There is no single best framework. Inspect suits research-grade, reproducible benchmarks. promptfoo is strong for CI-integrated, config-driven regression testing. Braintrust fits teams wanting a managed platform with scoring and tracing. LangSmith integrates tightly with LangChain-based agents. Most production teams combine two or more approaches.

### How does LLM-as-judge work for agent evaluation, and what are its weaknesses?

LLM-as-judge uses a separate language model to score agent outputs against a rubric. It scales qualitative review without human labor, but it inherits the biases of the judge model, tends to prefer verbose outputs, and cannot reliably detect factual errors it was not prompted to check. Calibration against human labels is strongly recommended before relying on it.

### Can unit tests cover multi-step agent behavior?

Unit tests cover individual tool calls, prompt formatting, and deterministic routing well. They struggle with emergent, multi-step behavior because each test isolates a single step. Simulated environment tests or trajectory-level evaluation are needed to assess whether an agent reaches its goal across a full task sequence.

### What is trajectory evaluation in agent testing?
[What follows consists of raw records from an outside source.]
-- ==== Sys2Proof/Tests/Slice0.lean ====
section
/-! SUPPORT. The author's own tests: states that meet the hypotheses of the statements, clause by clause, checks against
values the manual gives, and the smoke test of WellFormed. -/

namespace Sys2Proof.Tests

set_option Elab.async false

open Sys2Proof.Machine

/-! States. -/

/-- A die in service. -/
def upDie (x : DieSt) : DieSt :=
  { x with up := true, husk := false, ctl := true, seeded := true, decided := true, booked := some 0, hasDie := true, hasChan := List.replicate 8 true
           link := { x.link with trained := true, heardAt := some 0 } }
/-- A part of n dies in service under a package state, its image loaded and VBUS good. -/
def part (n st : Nat) : Device :=
  let d := { Device.reset with nDies := n, dies := Device.reset.dies.map upDie, line := { Line.reset with listen := true } }
  ((d.pset PKG_STATE_STATE st).pset IMAGE_STAT_VALID 1).pset PGOOD_CTL_GOOD 1
/-- The same after a long time. -/
def late (d : Device) : Device :=
  { d with
    frame := 100000000, clk := 2600
    dies := d.dies.map fun x => { x with frame := 100000000, clk := 2600, tick := 2 ^ 45, nco := { x.nco with count := 2 ^ 24 } }
    line := { d.line with nco := { d.line.nco with count := 2 ^ 24, phase := 2 ^ 40 }, meter := 2 ^ 70 } }
/-- A line of the given count and phase (2^-48 cycle). -/
def atPhase (count phase : Nat) (d : Device) : Device :=
  { d with line := { d.line with nco := { d.line.nco with count := count, phase := phase } } }
/-- A step of a type, with its parameters and its termination words. -/
def stepOf (typ p1 p2 p3 : Nat) (terms : List Nat) : StepRec :=
  { typ := typ, range := 0, resume := 0, seamless := false, suspEnd := false, twOff := false, noCkpt := false, nterm := 0
    retries := 0, jump := 0, p1 := p1, p2 := p2, p3 := p3, terms := terms }
/-- A channel of die 1 running recipe 0 with one step, in an engine state. -/
def running (g engine : Nat) (r : StepRec) (d : Device) : Device :=
  ((d.cset g CH_STAT_ENGINE engine).cset g CH_NTC_BAND 2).modDie (g / 8) fun x =>
    { x with recipes := [{ sect := [], id := 0, tag := 0#32, crc := 0#32, header := [], bytes := [], steps := [r] }] }
/-- A request of a valve. -/
def request (valve : Nat) (on : Bool) (pt : Nat) : VReq :=
  { valve := valve, on := on, pt := pt, order := 0, due := false, deferred := false, seatCh := none, acceptAt := 0 }
/-- A flash image for two dies: the first section without entries, and for die 1 a section that sets a channel word, or nothing. -/
def imageBytes (sect : Bool) : List Byte :=
  let header : List Byte := [0x47#8, 0x4C#8, 0x53#8, 0x48#8, 1#8, 0#8, 2#8, 0#8] ++ leBytes 4 (if sect then 96 else 76) ++ zeros 16
  let sectionBytes (head body : List Byte) : List Byte := head ++ leBytes 4 (crc32 (head ++ body)).toNat ++ body
  header ++ leBytes 4 (crc32 header).toNat ++ sectionBytes [1#8, 0xFF#8, 0xFF#8, 0#8, 32#8, 0#8, 0#8, 0#8] (zeros 32) ++
    (if sect then sectionBytes [2#8, 1#8, 0xFF#8, 0#8, 8#8, 0#8, 0#8, 0#8] ([0x21#8, 0#8, 0#8, 0#8, 8#8, 0#8, 0#8, 0#8]) else [])
/-- A part whose flash holds bytes from address 0. -/
def withFlash (l : List Byte) (d : Device) : Device :=
  d.modNvm fun n => { n with flashId := 0x114001, flash := (l.zipIdx.map fun p => (p.2, p.1)).filter fun p => p.2 != 0xFF#8 }
/-- A state with no command waiting. -/
def st (d : Device) : State := ⟨d, []⟩

/-- The test behind Sound. -/
def soundB (d : Device) : Bool :=
  rfWf d.regs && rfWf d.shadow && rfWf d.force && decide (d.nvm.flash.Pairwise fun p q => p.1 < q.1) && d.nvm.flash.all (·.2 != 0xFF#8) &&
    decide (d.nvm.buf.Pairwise fun p q => p.1 < q.1) && d.nvm.buf.all (·.2 != 0#8) && d.chans.length == 64 && d.dies.length == 8 &&
    d.ledger.length == 64 && decide (d.host.posting.length ≤ 16) && (d.nDies == 2 || d.nDies == 4 || d.nDies == 8)

theorem sound_of {d : Device} (h : soundB d = true) : Sound (st d) := by
  simp only [soundB, Bool.and_eq_true, Bool.or_eq_true, decide_eq_true_eq, List.all_eq_true, bne_iff_ne, ne_eq, beq_iff_eq] at h
  obtain ⟨⟨⟨⟨⟨⟨⟨⟨⟨⟨⟨h1, h2⟩, h3⟩, h4⟩, h5⟩, h6⟩, h7⟩, h8⟩, h9⟩, h10⟩, h11⟩, h12⟩ := h
  exact ⟨⟨h1, h2, h3, ⟨h4, h5⟩, ⟨h6, h7⟩, rfl, h8, h9, h10, h11⟩, by rcases h12 with (h | h) | h <;> simp [st, h]⟩


/-! Values the manual gives. -/

/-- The ASCII string "123456789". -/
def digits : List Byte := (List.range 9).map fun i => BitVec.ofNat 8 (0x31 + i)
/-- The check values of the three CRCs: R366 and R418 state those of the CRC-32 and the CRC-8, and that of R348's CRC-16 follows
from its polynomial, initial value and order. -/
theorem test_crcs : crc32 digits = 0xCBF43926#32 ∧ crc16 digits = 0x29B1 ∧ crc8 (digits.map (·.toNat)) = 0xF4 := by decide +kernel
/-- 14_otp_patches.md, the example: data 0x0000_001B has the check field 0x48. -/
theorem test_otp_check_field : codeOf 0x1B / 2 ^ 32 = 0x48 ∧ codeOf 0x1B % 2 ^ 32 = 0x1B := by decide +kernel
/-- Block addresses of the examples: channels 19, 45 and 52, die 6. -/
theorem test_block_addresses : chAddr 19 0 = 0x4980 ∧ chAddr 45 0 = 0x5680 ∧ chAddr 52 0x4C = 0x5A4C ∧ dieAddr 6 0 = 0x2C00 := by decide +kernel
/-- 08_pulse_outputs_tallies.md, the example: a residue of 300 nAh of a quantum of 1,000 reads 9,830. -/
theorem test_resq_reads_9830 : ∀ up : Bool, resqOf up (300 * 2 ^ 64 * 2 ^ 15) (1000 * 2 ^ 64) = 9830 := by decide +kernel
/-- A part with the example's conversion efficiencies. -/
def busPart (g typ : Nat) (iset : Int) (vset vprec : Nat) (n : Nat) : Device :=
  ((((running g 3 (stepOf typ 0 0 0 [0, 0, 0, 0]) (part n Pkg.run)).setReg (chAddr g 0x08) (BitVec.ofInt 32 iset)).setReg
    (chAddr g 0x09) (BitVec.ofNat 32 vset)).setReg (chAddr g 0x13) (BitVec.ofNat 32 vprec)).setFrc 0x21 0xEB85EB85#32
/-- 10_bus_budget.md, the example: the demands of channels 2, 9 and 17. -/
theorem test_bus_demands : demandOf (busPart 2 2 (-50000) 0 37000000 4) 2 = -1655 ∧
    demandOf (busPart 9 4 60000 4200000 0 4) 9 = 2740 ∧ demandOf (busPart 17 1 100000 0 35000000 4) 17 = 3914 := by decide +kernel
/-- 05_charge_energy_accumulation.md, the example near zero current, step 3: five weak frames reach −8 and transfer. -/
theorem test_chaff_transfers : ([2, 1, 2, 2, 1].foldl (fun (a : Acc) q => { a with fq := q }.book 0 8) { Acc.reset with dir := .out, rawqOut := 1000 }) =
    { Acc.reset with dir := .inn, rawqOut := 1000, rawqIn := 8, epqOut := 0, epqIn := 8 } := by decide +kernel
/-- The same example's table: the calibrated readings after the run. -/
theorem test_calibrated_readings :
    let a := { Acc.reset with rawqIn := 1179713536, rawqOut := 1179647999, epqIn := 1179713536, epqOut := 1179647999 }.formCal
      ⟨0xD9038E39, 32⟩ ⟨0xA6AAAAAB, 52⟩
    a.calqIn = 0x3B9BA303 ∧ a.calqOut = 0x3B9AC9FF ∧ a.calqNet = 0xD904 ∧ a.fracQ = 0x673C8E39 := by decide +kernel

/-! Well-formedness: for each check a term it refuses. -/

theorem test_wf_host_wr : (Instr.hostWr 0x8000#16 [] 88).wf = false := by decide +kernel
theorem test_wf_unknown_command : (Instr.hostUnknownCommand 0x3A#8).wf = false := by decide +kernel
theorem test_wf_clock_levels : (Instr.accumulateClock ⟨3 :: List.replicate 63 0, List.replicate 64 0, List.replicate 8 0, List.replicate 8 0⟩).wf = false ∧
    (Instr.accumulateClock ⟨List.replicate 63 0, List.replicate 64 0, List.replicate 8 0, List.replicate 8 0⟩).wf = false := by decide +kernel
theorem test_wf_fast_codes : (Instr.fastSample (List.replicate 64 4096)).wf = false ∧ (Instr.fastSample (List.replicate 63 0)).wf = false := by decide +kernel
theorem test_wf_sar_code : (Instr.sarConversion 0 4096).wf = false := by decide +kernel
theorem test_wf_seeds : (Instr.seedingEnd 0 []).wf = false := by decide +kernel
theorem test_wf_abort_code : (Instr.acirWindowAbort 0 6).wf = false ∧ (Instr.acirWindowAbort 0 0).wf = false := by decide +kernel
theorem test_wf_glean_cells : (Instr.gleanSourceEvaluation 0 ⟨0, 0, []⟩).wf = false ∧ (Instr.gleanForcedEvaluation 0 ⟨0, 0, []⟩).wf = false := by decide +kernel
theorem test_wf_otp_reads : (Instr.otpProgram 0 200#9 0#32 [⟨2 ^ 39, 0, 0⟩]).wf = false ∧ (Instr.otpReinforce 0 200#9 [⟨0, 2 ^ 39, 0⟩]).wf = false ∧
    (Instr.otpLock 0 2#2 false [⟨0, 0, 2 ^ 39⟩]).wf = false := by decide +kernel
theorem test_wf_cell_stamp : (Instr.cellFrame 1 0 ⟨5120, true⟩).wf = false ∧ (Instr.cellAngle 1 0 ⟨5120, true⟩).wf = false ∧ (Instr.cellSched 1 0 ⟨5120, true⟩).wf = false := by decide +kernel
theorem test_wf_lead_die : ([Instr.cellWrite 0, .cellRead 0 0#16, .cellResp 0, .cellGroup 0, .cellLedger 0, .cellCkpt 0, .cellIdle 0, .portTrainingDone 0,
    .portSilent 0 true, .dieRecoveryDone 0, .recoveryTimeout 0, .recoveryStable 0, .leadHoldExpiry 0, .cellFrame 0 0 ⟨0, true⟩].any Instr.wf) = false := by decide +kernel
theorem test_wf_accepts : ([Instr.snapTake, .cellWrite 1, .sarConversion 7 4095, .acirWindowAbort 63 5, .hostWr 0x2000#16 [(0#32, 0#8)] 56,
    .cellFrame 7 0 ⟨5119, true⟩].all Instr.wf) = true := by decide +kernel

/-! The queue and the table's bits. -/

theorem test_idle_step : step State.reset = .next State.reset := rfl
theorem test_no_word_spells_a_command : (List.range 64).all (fun w => (decodeTableWord 32 w).isNone) = true := by decide +kernel

/-! Hypotheses on a next state. -/

theorem hyps_CanonicalKeptByEveryStep : (part 2 Pkg.run).Canonical 2 ∧ ∃ t, step ⟨part 2 Pkg.run, [.snapTake]⟩ = .next t :=
  ⟨(sound_of (d := part 2 Pkg.run) (by decide +kernel)).1, _, rfl⟩
theorem hyps_OnlyClockAndBoundaryMoveTheClock : ∃ t, exec .frameBoundary (st (part 2 Pkg.run)) = .next t := ⟨_, rfl⟩
theorem hyps_ChannelCommandsTouchNoOtherChannel : chanOf (.accClear 15 0#32) = some 15 ∧
    ∃ t, exec (.accClear 15 0#32) (st (part 2 Pkg.run)) = .next t := ⟨rfl, _, rfl⟩
theorem hyps_PackageStateMovesOnlyByItsEvents : ∃ t, exec .vsysCollapse (st (part 2 Pkg.run)) = .next t ∧
    pkgState t.dev ≠ pkgState (part 2 Pkg.run) := ⟨_, rfl, by decide +kernel⟩

/-! The hypotheses of the statements, clause by clause. -/

def w08a : Device := part 2 Pkg.run
def w08b : Device := part 2 Pkg.keep
theorem hyps_FramesWithoutWords :
    (answers w08a = true ∧ 23 < 24 ∧ (Instr.hostUnknownCommand 0x7F#8).wf = true) ∧
    (answers w08b = false) := by decide +kernel

def w08c : Device := part 2 Pkg.run
theorem hyps_StatusByteBits :
    (answers w08c = true ∧ (Instr.hostUnknownCommand 0x7F#8).wf = true) := by decide +kernel

def w09a : Device := (part 2 Pkg.run).pset HOST_CTL_CRC_EN 1
def w09b : Device := part 2 Pkg.run
theorem hyps_ReadFramesShiftOutTheWord :
    (answers w09b = true ∧ (0x7FFF#16).toNat < 0x8000 ∧ (0x7FFF#16).toNat ≠ 0xA3 ∧ w09b.pbit HOST_CTL_CRC_EN = false) ∧
    (answers w09a = true ∧ (0xA2#16).toNat < 0x8000 ∧ (0xA2#16).toNat ≠ 0xA3 ∧ w09a.pbit HOST_CTL_CRC_EN = true) ∧
    (answers w09b = true ∧ 0x8000 ≤ (0x8000#16).toNat ∧ w09b.pbit HOST_CTL_CRC_EN = false) := by decide +kernel

def w10a : Device := (part 2 Pkg.run).modHost fun h => { h with posting := List.replicate 16 (dieAddr 1 0, 0#32) }
def w10b : Device := (part 2 Pkg.run).modHost fun h => { h with posting := List.replicate 15 (dieAddr 1 0, 0#32) }
def w10c : Device := part 2 Pkg.load
theorem hyps_WriteFramesWriteOrPost :
    (answers w10a = true ∧ w10a.pbit HOST_CTL_CRC_EN = false ∧ (0x7FFF#16).toNat < 0x8000 ∧ ownerOf (0x7FFF#16).toNat = 0 ∧ (w10a.die 0).recov.active = false) ∧
    (answers w10b = true ∧ w10b.pbit HOST_CTL_CRC_EN = false ∧ ownerOf (0x2200#16).toNat = 1 ∧ 1 < w10b.nDies ∧
      Pkg.load < pkgState w10b ∧ w10b.host.posting.length = 15) ∧
    (answers w10a = true ∧ w10a.pbit HOST_CTL_CRC_EN = false ∧ ownerOf (0x2200#16).toNat = 1 ∧ 1 < w10a.nDies ∧
      Pkg.load < pkgState w10a ∧ w10a.host.posting.length = 16 ∧ w10a.pbit HOST_STAT_REFUSED = false) ∧
    (answers w10c = true ∧ w10c.pbit HOST_CTL_CRC_EN = false ∧ ownerOf (0x2200#16).toNat = 1 ∧ 1 < w10c.nDies ∧ pkgState w10c ≤ Pkg.load ∧ ¬ ReqWord (0x2200#16).toNat) := by decide +kernel

def w11a : Device := part 2 Pkg.run
def w11b : Device := w11a.modDie 1 fun x => { x with husk := true }
def w11d : Device := w11a.modRecov 1 fun x => { x with active := true }
def w11c : Device := w11a.modDie 0 fun x => { x with up := false }
theorem hyps_RegisterWritesObeyTheirDie_1 :
    (Sound (st w11a) ∧ Sound (st w11c)) ∧
    (rowAt (0x7FFF#16).toNat = none ∧ (0x7FFF#16).toNat < 0x8000 ∧ Quiet w11a (ownerOf (0x7FFF#16).toNat) ∧ writeBarred (0x7FFF#16).toNat w11a = false ∧
      (w11a.die (ownerOf (0x7FFF#16).toNat)).up = true ∧ (w11a.die (ownerOf (0x7FFF#16).toNat)).recov.active = false) ∧
    (¬ ownerOf (0x2400#16).toNat < w11a.nDies) ∧
    ((w11c.die 0).up = false) :=
  ⟨⟨sound_of (by decide +kernel), sound_of (by decide +kernel)⟩, by decide +kernel⟩

theorem hyps_RegisterWritesObeyTheirDie_2 :
    (Sound (st w11a) ∧ Sound (st w11b)) ∧
    ((w11b.die 0).up = true ∧ 0x2000 ≤ (0x2200#16).toNat ∧ (0x2200#16).toNat < 0x6000 ∧ ownerOf (0x2200#16).toNat = 1 ∧ 1 < w11b.nDies ∧
      Quiet w11b 1 ∧ ¬ ReqWord (0x2200#16).toNat ∧ (w11b.die 1).up = true ∧ (w11b.die 1).husk = true ∧
      (locate (0x2200#16).toNat).isSome = true ∧ (w11b.die 1).recov.active = false) ∧
    ((w11a.die 0).up = true ∧ Quiet w11a 0) ∧
    ((w11a.die (ownerOf (0x23FF#16).toNat)).up = true ∧ ownerOf (0x23FF#16).toNat < w11a.nDies ∧ ¬ ReqWord (0x23FF#16).toNat) :=
  ⟨⟨sound_of (by decide +kernel), sound_of (by decide +kernel)⟩, by decide +kernel⟩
Trajectory evaluation scores the sequence of actions an agent takes to reach a final state, not just the final output. It can catch inefficient paths, unnecessary tool calls, or unsafe intermediate steps that a final-answer check would miss. Tools like Inspect and Braintrust support trajectory-level logging and scoring.

### When should human review be included in agent evaluation?

Human review is most valuable for tasks where correctness is subjective, stakes are high, or the agent operates in a domain where automated judges are unreliable (legal, medical, code with side effects). It is also the right calibration source for LLM-as-judge rubrics. Full human review does not scale to regression testing, so it is best reserved for release gates and rubric development.